I always admired those men for whom being rejected by a woman was of no more consequence than water washing over the back of a duck -- something to shake off and instantly forget. These were the guys who always said, "Women are like buses. Another one will be along in a minute."
Guys like me lived in fear of rejection. However logical and analytical you might be about it -- after all, a woman declining a date, whether a first, second or third one -- was probably no more commenting on your lack of worth as a human being as your lack of suitability as a romantic partner -- just as you yourself did when you declined to ask out other women because they weren't your type or their interests/politics/religious views didn't mesh with yours.
So I told the story in Part I to illustrate what had been a particularly liberating experience for me (and one that never repeated itself). After awhile, I became totally indifferent to whether or not she had any interest in going out with me. I didn't care what she thought of me. I was in control because I had no expectations -- and it was amusing to call her, chat, hear the same obviously insincere line about getting together. It made me laugh.
I told the story to illustrate the attitude I've adopted in a final round of querying. (Perhaps final. I keep saying I'm through with it.) As promised, I'd decided to give up on agents and query solely publishers. After looking into it, I discovered there are only five or six publishers of mysteries taking unsolicited subs. Even some of the smaller independents are now insisting that your novel come through an agent. (There are a couple of others that take mss. over the transom, but they're publishers of "hard-boiled crime" fiction, which is not my turf.) I could send out those five queries and be done with it.
But...then I'd be done with it. Over. Finished. Finito. On to e-booking.
Too soon, too soon to give up on the hardcover. So I went over to QueryTracker to see if there were any new agents that handled mysteries.
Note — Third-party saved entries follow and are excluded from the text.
-- ==== Sys2Proof/Laws/ClearEffects.lean ====
section
/-! SUPPORT. What the call-end sequence and the clear decision leave (`State.Cleared`), through what the teardowns keep (`Quiet`). -/

set_option Elab.async false

namespace Sys2Proof.Machine

/-- What framing, the exit tests and the freeing of blocks can change: the link of a line, the store, what is sent. -/
structure LinkOnly (s t : State) : Prop where
  lines : ∀ m, ∃ k : Link, t.line m = { s.line m with link := k }
  rest : ∃ ls st os, t = { s with lines := ls, store := st, outputs := os }

theorem LinkOnly.refl {s : State} : LinkOnly s s := ⟨fun m => ⟨(s.line m).link, rfl⟩, s.lines, s.store, s.outputs, rfl⟩

theorem LinkOnly.trans {s t u : State} (h : LinkOnly s t) (k : LinkOnly t u) : LinkOnly s u := by
  refine ⟨fun m => ?_, ?_⟩
  · obtain ⟨a, ha⟩ := h.lines m
    obtain ⟨b, hb⟩ := k.lines m
    exact ⟨b, by rw [hb, ha]⟩
  · obtain ⟨_, _, _, ha⟩ := h.rest
    obtain ⟨b, c, d, hb⟩ := k.rest
    exact ⟨b, c, d, by rw [hb, ha]⟩

theorem LinkOnly.onLink {s₀ s : State} (h : LinkOnly s₀ s) (m : LineId) (f : Link → Link) : LinkOnly s₀ (s.onLink m f) := by
  refine h.trans ⟨fun q => ?_, _, s.store, s.outputs, rfl⟩
  rw [State.onLink, State.line_onLine]
  split
  next e => subst e; exact ⟨_, rfl⟩
  next => exact ⟨(s.line q).link, rfl⟩

theorem LinkOnly.emit {s₀ s : State} (h : LinkOnly s₀ s) (o : Output) : LinkOnly s₀ (s.emit o) :=
  h.trans ⟨fun m => ⟨(s.line m).link, rfl⟩, s.lines, s.store, _, rfl⟩

theorem LinkOnly.onStore {s₀ s : State} (h : LinkOnly s₀ s) (f : Store → Store) : LinkOnly s₀ (s.onStore f) :=
  h.trans ⟨fun m => ⟨(s.line m).link, rfl⟩, s.lines, _, s.outputs, rfl⟩

theorem LinkOnly.beginFrame {s₀ s : State} (h : LinkOnly s₀ s) (m : LineId) (f : LinkFrame) : LinkOnly s₀ (s.beginFrame m f) :=
  (h.onLink m _).emit _

theorem LinkOnly.linkKick {s₀ s : State} (h : LinkOnly s₀ s) (m : LineId) : LinkOnly s₀ (s.linkKick m) := by
  unfold State.linkKick; dsimp only; repeat' split
  · exact h
  · exact (h.onLink m _).beginFrame m _
  · exact h
  · exact ((h.onLink m _).onLink m _).beginFrame m _
  · exact h.onLink m _
  · exact (h.onLink m _).beginFrame m _
  · exact h
  · exact h

theorem LinkOnly.sendReply {s₀ s : State} (h : LinkOnly s₀ s) (m : LineId) (f : LinkFrame) : LinkOnly s₀ (s.sendReply m f) := by
  unfold State.sendReply; split
  · exact h.onLink m _
  · exact (h.onLink m _).linkKick m

theorem LinkOnly.criticalExit {s₀ s : State} (h : LinkOnly s₀ s) (m : LineId) : LinkOnly s₀ (s.criticalExit m) := by
  unfold State.criticalExit; dsimp only; repeat' split
  · exact h.onLink m _
  · exact (h.onLink m _).sendReply m _
  · exact h

theorem LinkOnly.foldl {s₀ s : State} {α : Type} {f : State → α → State} (hf : ∀ s a, LinkOnly s₀ s → LinkOnly s₀ (f s a))
    (h : LinkOnly s₀ s) (xs : List α) : LinkOnly s₀ (xs.foldl f s) := by
  induction xs generalizing s with
  | nil => exact h
  | cons x xs ih => exact ih (hf s x h)

theorem LinkOnly.criticalExits {s₀ s : State} (h : LinkOnly s₀ s) : LinkOnly s₀ s.criticalExits :=
  LinkOnly.foldl (fun _ m k => k.criticalExit m) h allLines

theorem LinkOnly.freeBlocks {s₀ s : State} (h : LinkOnly s₀ s) (bs : List Nat) : LinkOnly s₀ (s.freeBlocks bs) :=
  LinkOnly.foldl (f := State.freeBlock) (fun _ b k => (k.onStore fun st => st.release b).criticalExits) h bs
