/-- What an order that clears the call leaves before its answer. -/
theorem Carries.cleared (h : Carries n s u) (o : CallOutcome) :
    State.Cleared n o s (u.clearDecision n o) ∧ ((u.clearDecision n o).line n).fm = (s.line n).fm ∧
      LineEffect n s (u.clearDecision n o) ∧
      ((s.line n).call.state = .alerting → ((u.clearDecision n o).line n).ctl.declined = true) := by
  have cleared := State.clearDecision_after h.call h.profile h.fm h.toLineEffect o
  exact ⟨cleared.1, cleared.2, h.toLineEffect.clearDecision o, fun alerting =>
    State.declined_clearDecision (by rw [h.call, alerting]) o⟩

theorem State.Cleared.answerEngine {i : Nat} {st : Status} {r : Nat} {fs : List Byte} (h : State.Cleared n o s u) :
    State.Cleared n o s (u.answer .engine i st r fs) :=
  ⟨h.call, h.guardTime, h.claim, h.pumps, h.down, h.play, h.recording, h.profile, h.events, h.others⟩

theorem State.hangupEffect_call (call : (u.line n).inCall) : u.hangupEffect n = u.clearDecision n .localCleared := by
  unfold State.hangupEffect
  rcases call with state | state | hook
  · rw [state]
  · rw [state]
  · cases state : (u.line n).call.state <;> simp only [state, LineState.offHook] at hook ⊢ <;> exact absurd hook (by decide)

theorem State.hangupEffect_rest (rest : (u.line n).call.state = .clearing ∨ (u.line n).call.state = .idle ∨
    (u.line n).call.state = .off) : u.hangupEffect n = u := by
  unfold State.hangupEffect
  rcases rest with state | state | state <;> rw [state]

/-! ## HOLDOFF ended by an order -/

/-- What an order that ends HOLDOFF leaves before its answer. -/
theorem Carries.holdoff (h : Carries n s u) (state : (s.line n).call.state = .holdoff) :
    LineEffect n s (u.hangupEffect n) ∧ ((u.hangupEffect n).line n).call.state = .idle ∧
      ((u.hangupEffect n).line n).fm.retryPending = false ∧ ((u.hangupEffect n).line n).ctl.stateTimer = .stopped ∧
      ((s.line n).fm.retryPending = true →
        State.RetryAbandoned n .localCleared [] s (u.hangupEffect n) ∧ State.KeptPagesReturned n s (u.hangupEffect n)) := by
  have effect := h.toLineEffect.hangupEffect
  have eq : u.hangupEffect n = (u.abandonRetry n .localCleared).enter n .idle .stopped := by
    unfold State.hangupEffect
    rw [h.call, state]
  rw [eq] at effect ⊢
  have line : ((u.abandonRetry n .localCleared).enter n .idle .stopped).line n =
      ((u.abandonRetry n .localCleared).line n).entered .idle .stopped := by
    rw [State.enter_eq_onLine, State.line_onLine_self]
  refine ⟨effect, ?_, ?_, ?_, fun pending => ?_⟩
  · rw [line]; rfl
  · rw [line]
    exact congrArg FaultRecord.retryPending (u.fm_abandonRetry n .localCleared)
  · rw [line]; rfl
  · obtain ⟨abandoned, kept⟩ := State.abandonRetry_spec plain_localCleared (s := u) (n := n) (by rw [h.fm]; exact pending)
    have later : LaterCards n [] (u.abandonRetry n .localCleared) ((u.abandonRetry n .localCleared).enter n .idle .stopped) :=
      .of_only (LineEffect.refl.enter _ _) (Only.enter _ n _ _)
    refine ⟨(abandoned.before h.same).later later (by rw [line]; rfl) (by rw [line]; rfl), fun service => ?_⟩
    exact (kept (by rw [h.dialler]; exact service)).trans h.same.pagesHome

/-! ## HANGUP -/

section
variable {i : Fin 8} (taken : s.takesCard (.line n) i.val (· == 5) = true)
include taken

theorem exec_hangup_taken : exec (.hangup n i) s = done s ((s.taking (.line n) i.val).hangupOrder n i.val) := by
  have dispatch : exec (.hangup n i) s = execHangup n i s := rfl
  rw [dispatch, execHangup, takeOrder_taken taken]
Agents come and go with regularity; some new ones arrive, moving up from editorial assistant, while others switch outfits. WTF, I said, I'll query 'em all. I did this without even bothering to research them (other than checking a couple of agencies I'd never heard of). I didn't bother to see if the "mysteries" they handled were really romance novels with a mystery twist, or so-called "cozy" mysteries.
It's like calling that woman and not caring what she's really thinking. I'm just in it for the laughs.
I've had one laugh already. I queried one agency I'd hit up before, sending the e-mail to a different agent. That agent forwarded my e-mail to another agent, who has asked to see a partial. The only thing is, she's already seen a partial of my book -- and rejected it! (You can tell it must have made a great impression on her, since she didn't even remember the title.) That was almost a year and a half ago. So I'll send it and see if the new summer intern rejects it.
I feel so liberated. I was kind of down after the rejection by Poisoned Pen Press, though I knew going in that my nontraditional mystery was probably not a good fit for them. Unless you're a water-off-a-duck's-back kind of person, the rejections -- and I've had plenty -- do start to take a toll. (Please. No more J.K. Rowling stories.) But tossing out a new batch of queries to some new names in previously hit-upon agencies after already deciding to move on to publishers is like having one of those casino tokens good for one shot at the slots.
Costs you nothing to play but you still get to watch the wheels spin.